The significance of the title of Ghosts is that the dead haunt the living. Mrs. Alving and her son, Oswald, are both haunted by the ghost of Captain Alving, who is dead when the play begins but whose presence permeates the action. The public face of Alving's legacy is respectable and philanthropic: the endowment of an orphanage. However, it is his infidelities that haunt his wife psychologically and haunt his son in more tangible ways.
Oswald Alving suffers from syphilis, which his mother believes he inherited from Captain Alving. She feels that her efforts to shield him from his father's influence were therefore absurdly ineffective. Oswald is in love with Regina Engstrand, whom he believes to be the daughter of the carpenter, Joseph Engstrand. In fact, however, she is the product of one of his father's affairs and is therefore his own half-sister. The result of his father's conduct is that Oswald becomes something like a ghost himself, failing to live as he waits to die.

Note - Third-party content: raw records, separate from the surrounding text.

/-- A global load of a system-profile context: faults go to its own handler (R360). -/
def loadSys (d : RegName) (sh : LoadShape) (L : Nat) (vas : List Nat) (acq : Option Nat) (s : State) (k : State → Res) : Res :=
  let a := accOf s s.who
  match readLoad a acq.isSome sh.size vas s with
  | .ok s (bs, none) => k (loadOrder a acq sh.size vas (land d (shapeVal sh bs) L s))
  | .ok s (bs, some dev) =>
    let id := fresh s
    k (addWait a.who.coreNo (newWait a id (vas.headD 0) (.remote dev d sh vas acq bs)) (landWith d (blankVal d) L false id (bump s)))
  | .serviced s c v => sysFault c v s
  | .noSectors s v => sysFault 0x19 v s
  | .failed s c v => sysFault c v s
  | .race s v u x => raceTrap a v u x s
  | .overflow s => overflowTrap a s
  | .remote s _ => k s

/-! ## Local accesses: checks, and the granules they wait for (R169–R172, R179, R194) -/

/-- The first failing check of one lane: its address reaches a scratchpad, is aligned, and may be written. core: where a
contiguous access must stay (R171, R194); an aligned element never leaves a core. A contiguous access of which one word is both
misaligned and crosses its core's end, a witness image or a lane of a vector, raises 0x06 (DESIGN CHOICE; log 53). -/
def laneFault (s : State) (core : Option Nat) (n align : Nat) (write : Bool) (a : Word) : Option (BitVec 8) :=
  match localPlace s.who.coreNo a.toNat with
  | none => some 0x06
  | some p =>
    if core.any fun k => k ≠ p.1 ∨ coreBytes < p.2 + n then some 0x06
    else if a.toNat % align ≠ 0 then some 0x08
    else if write ∧ (readOnly s p ∨ readOnly s (p.1, p.2 + n - 1)) then some 0x0C
    else none

def laneFaults (s : State) (core : Option Nat) (n align : Nat) (write : Bool) : List Word → Option (BitVec 8 × Word)
  | [] => none
  | a :: rest =>
    match laneFault s core n align write a with
    | some c => some (c, a)
    | none => laneFaults s core n align write rest

/-- A synchronising access of the context has not been performed: its later accesses wait (R187). -/
def acquirePending (s : State) : Bool :=
  awaits s ((coreOf s s.who.coreNo).waits.any fun w => w.ctx == s.who &&
    (match w.kind with
     | .load _ _ _ _ (some _) => true
     | .remote _ _ _ _ (some _) _ => true
     | .atom _ _ _ _ _ _ oc => oc != 0
     | _ => false))

/-- The checks and stalls of n-byte accesses at local addresses, then the places (R169–R172, R463, R248). kinds: what a watchpoint
takes the access for, once its places are known. -/
def localTouch (contig : Bool) (n align : Nat) (write : Bool) (kinds : List (Nat × Nat) → List Bool) (addrs : List Word) (s : State)
    (k : List (Nat × Nat) → Res) : Res :=
  let own := s.who.coreNo
  let core := if contig then (addrs.head?.bind fun a => localPlace own a.toNat).map (·.1) else none
  match laneFaults s core n align write addrs with
  | some (c, a) => trapAt 12 c a s
  | none =>
    let ps := addrs.filterMap fun a => localPlace own a.toNat
    watchKinds false (kinds ps) n ((ps.map clusterLocal).zip (addrs.map BitVec.toNat)) s
      (if acquirePending s || awaits s (ps.any fun p => heldByTst s p n) then stall s else k ps)

def localAccess (contig : Bool) (n align : Nat) (write : Bool) (addrs : List Word) (s : State) (k : List (Nat × Nat) → Res) : Res :=
  localTouch contig n align write (fun _ => [write]) addrs s k

/-- Granules of the scratchpad that n bytes from a key touch. -/
def granulesOf (key n : Nat) : List Nat := [key / 4096, (key + n - 1) / 4096]

/-- The granules of a waiting local access. -/
def waitGranules (w : Wait) : List Nat :=
  match w.kind with
  | .load false _ sh keys _ => keys.flatMap fun k => granulesOf k sh.size
  | .store ps _ => ps.flatMap fun e => granulesOf e.1 e.2.length
  | .atom false _ n _ key _ _ => granulesOf key n
  | _ => []

/-- The region granule that must be filled before context c touches n bytes at a key (R194). -/
def unfilled (s : State) (c : CtxId) (key n : Nat) : Option (Nat × Nat) :=
  (needsFill s c (key / coreBytes, key % coreBytes)).orElse fun _ =>
    needsFill s c ((key + n - 1) / coreBytes, (key + n - 1) % coreBytes)

/-- An access of n bytes at each key by context c waits for a fill, or behind an access that does (R194). -/
def mustWait (s : State) (c : CtxId) (n : Nat) (keys : List Nat) : Bool :=
  keys.any fun k => (unfilled s c k n).isSome ||
    (coreOf s c.coreNo).waits.any fun w => (waitGranules w).any fun g => (granulesOf k n).contains g

/-- The local address of a key, as the core own names it. -/
def localName (own key : Nat) : Nat :=
  if key / coreBytes = own then key % coreBytes else 0x02000000 + key % (4 * coreBytes)

/-- What a local load's words carry: an LDAQ acquires at a scope, a plain load notes what it read (R187, R295). -/
def localOrder (c : CtxId) (acq : Option Nat) (n : Nat) (keys : List Nat) (s : State) : State :=
  keys.foldl (fun s k => match acq with
    | some scope => acquireWord c scope (localWord k) n s
    | none => noteRead c (localWord k) n s) s

/-- A local load performed: its result, late when another core's scratchpad served it; poison spoils it (R179, R183). The
SYS_TVAL of poison is the poisoned element's address, in core-local form for the context's own core (DESIGN CHOICE: R183
says "the address"; log 53). -/
def performLocal (c : CtxId) (id : Nat) (d : RegName) (sh : LoadShape) (keys : List Nat) (acq : Option Nat) (bundle : Word) (s : State) : State :=
  let bs := keys.flatMap fun k => spmRead s k sh.size
  let s := localOrder c acq sh.size keys s
  match keys.find? fun k => spmPoisoned s k sh.size with
  | some k => failAt c 0x0D (localName c.coreNo k) bundle (spoilLanding c id s)
  | none => fillLanding c id (loadedVal d sh bs s) s

/-- A local load of d (R174–R178); post: the base register and its step. acq: an LDAQ's scope. -/
def loadLocal (d : RegName) (sh : LoadShape) (L : Nat) (align : Nat) (contig : Bool) (addrs : List Word) (acq : Option Nat) (s : State) (k : State → Res) : Res :=
  localAccess contig sh.size align false addrs s fun ps =>
    let c := s.who
    let id := fresh s
    let keys := ps.map spmKey
    if mustWait s c sh.size keys then
      k (addWait c.coreNo (newWait (accOf s c) id (addrs.headD 0).toNat (.load false d sh keys acq)) (landWith d (blankVal d) L false id (bump s)))
    else
      let near := ps.all (fun p => p.1 == c.coreNo) && !(keys.any fun k => spmPoisoned s k sh.size)
      let bs := keys.flatMap fun k => spmRead s k sh.size
      if near then
        let s := localOrder c acq sh.size keys s
        k (imageFault c sh bs ((addrs.headD 0).toNat) s.ctx.sc (land d (loadedVal d sh bs s) L s))
      else
        k (imageFault c sh bs ((addrs.headD 0).toNat) s.ctx.sc
          (performLocal c id d sh keys acq s.frame.base (landWith d (blankVal d) L false id (bump s))))

/-- A local store of pieces at places (R174–R178). rel: an STRL's scope, published as the store is made (R187). -/
def storeLocal (ps : List ((Nat × Nat) × List Byte)) (n : Nat) (rel : Option Nat) (s : State) (k : State → Res) : Res :=
  let c := s.who
  let pieces := ps.map fun e => (spmKey e.1, e.2)
  let s := pieces.foldl (fun s e => meetLocal e.1 e.2.length none s) s
  if mustWait s c n (pieces.map (·.1)) then
    k (addWait c.coreNo (newWait (accOf s c) (fresh s) ((pieces.map (·.1)).headD 0) (.store pieces rel)) (bump s))
  else k (performStore (accOf s c) pieces rel s)

/-- Post-increment by the access size; a write of the base (R104, R134). -/
def postInc (post : Bool) (a : AR) (step : Nat) (s : State) : State :=
  if post then land (.a a) (.base (rdBase s a + BitVec.ofNat 64 step)) 1 s else s

def postReg (post : Bool) (a : AR) : List RegName := if post then [.a a] else []

/-! ## What a release waits for, and what an acquire does (R186) -/

/-- Every earlier access of the context has reached the point that R186 names for the scope. -/
def releaseReady (s : State) (c : CtxId) (scope : Nat) : Bool :=
  let x := coreOf s c.coreNo
  let waiting (glob : Bool) := x.waits.any fun w => w.ctx == c &&
    (match w.kind with
     | .load g _ _ _ _ => g == glob
     | .remote _ _ _ _ _ _ => glob
     | .store _ _ => !glob
     | .gstore _ _ _ _ => glob
     | .atom g _ _ _ _ _ _ => g == glob)
  !awaits s !((scope = 0 || !waiting false) &&
    (decide (scope < 2) || !(x.stores.any fun t => t.ctx == c)) &&
    (decide (scope < 3) || !(inLog s c || waiting true)) &&
    (decide (scope < 5) || !(s.dev.outreqs.any fun r => r.who == c)))

/-- The waiting access reads memory for its context: a load, or an atomic whose old value it takes (R191). -/
def isRead (w : Wait) : Bool :=
  match w.kind with
  | .load _ _ _ _ _ => true
  | .remote _ _ _ _ _ _ => true
  | .atom glob fn _ d _ _ _ => !(glob && d == 0 && (match fn with | .cas _ => false | _ => true))
  | _ => false

/-- Every earlier read of memory by the context has arrived, those into registers that keep no value among them (R39, R191). -/
def readsLanded (s : State) : Bool :=
  !awaits s !((s.ctx.lands.all fun l => l.ready || (claimIds s s.who).contains l.id) &&
    !((coreOf s s.who.coreNo).waits.any fun w => w.ctx == s.who && isRead w))

/-- The acquire part of a synchronising access at a scope. -/
def acquireAt (c : CtxId) (scope : Nat) (s : State) : State := if 3 ≤ scope then l1gDropAll s c.cluster else s

/-! ## Element types (R64–R66, R202) -/

/-- Type codes that a use allows, else reserved encoding (R65, R204). -/
def needTy (ok : List Nat) (ty : Fin 16) (s : State) (k : State → Res) : Res := if ok.contains ty.val then k s else reserved s

/-- Element e of width w of a register (R66). -/
def elemAt (w : Nat) (x : Vec) (e : Nat) : Nat :=
  let per := 32 / w
  bitsAt (x.toList.getD (e / per) 0).toNat (w * (e % per)) w

/-- A register whose element e of width w is f e. -/
def packVec (w : Nat) (f : Nat → Nat) : Vec :=
  Vector.ofFn fun i => BitVec.ofNat 32 ((List.range (32 / w)).foldl (fun x j => x + f (i.val * (32 / w) + j) % 2 ^ w * 2 ^ (w * j)) 0)

/-- Width of the vector-arithmetic types 2–8. -/
def tyWidth (ty : Fin 16) : Nat := if ty.val = 2 ∨ ty.val = 3 ∨ ty.val = 6 ∨ ty.val = 7 then 16 else 32

def tyFlt (ty : Fin 16) : Option FFmt :=
  match ty.val with
  | 6 => some .f16
  | 7 => some .bf16
  | 8 => some .f32
  | _ => none

def tySigned (ty : Fin 16) : Bool := ty.val == 2 || ty.val == 4

/-- The top of the seed stack (R47). -/
def seedTop (x : Ctx) : Word := x.seeds.toList.getD (x.depth - 1) 0

end Sys2Proof.Machine
end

In Ibsen's Ghosts, what is the significance of the title?
Let us remember that this play is above all else about the way in which society invades personal lives, and the tragic consequences of such a fact. Mrs. Alving's famous speech in Act II of the play establishes the key metaphor that gives the play its title:
I am half inclined to think we are all ghosts, Mr. Manders. It is not only what we have inherited from our fathers and mothers that exists again in us, but all sorts of old dead ideas and all kinds of old dead beliefs and things of that kind. They are not actually alive in us; but there they are dormant, all the same, and we can never be rid of them. Whenever I take up a newspaper and read it, I fancy I see ghosts creeping between the lines. There must be ghosts all over the world. They must be as countless as the grains of the sands, it seems to me. And we are so miserably afraid of the light, all of us.
Note the way that the "ghosts" of public opinion and duty are shown to be so powerful and to exert control over the living. These "ghosts" have the power to haunt, ruin and dominate generations of lives, as Mrs Alving's life and the way she is held captive by maintaining the fiction of her husband's life shows. Of course, this is something that comes to ruin her children's life as well as her own life. As people, we are not only tormented by our individual "inheritances" from people, but also by the various supersitions that are present in every community. In this play, the duty towards members of your family is such a ghost that is shown to be able to ruin lives. Mrs. Alving's morose speech points towards the tremendous power such "ghosts" exert and how hard it is to escape their influence.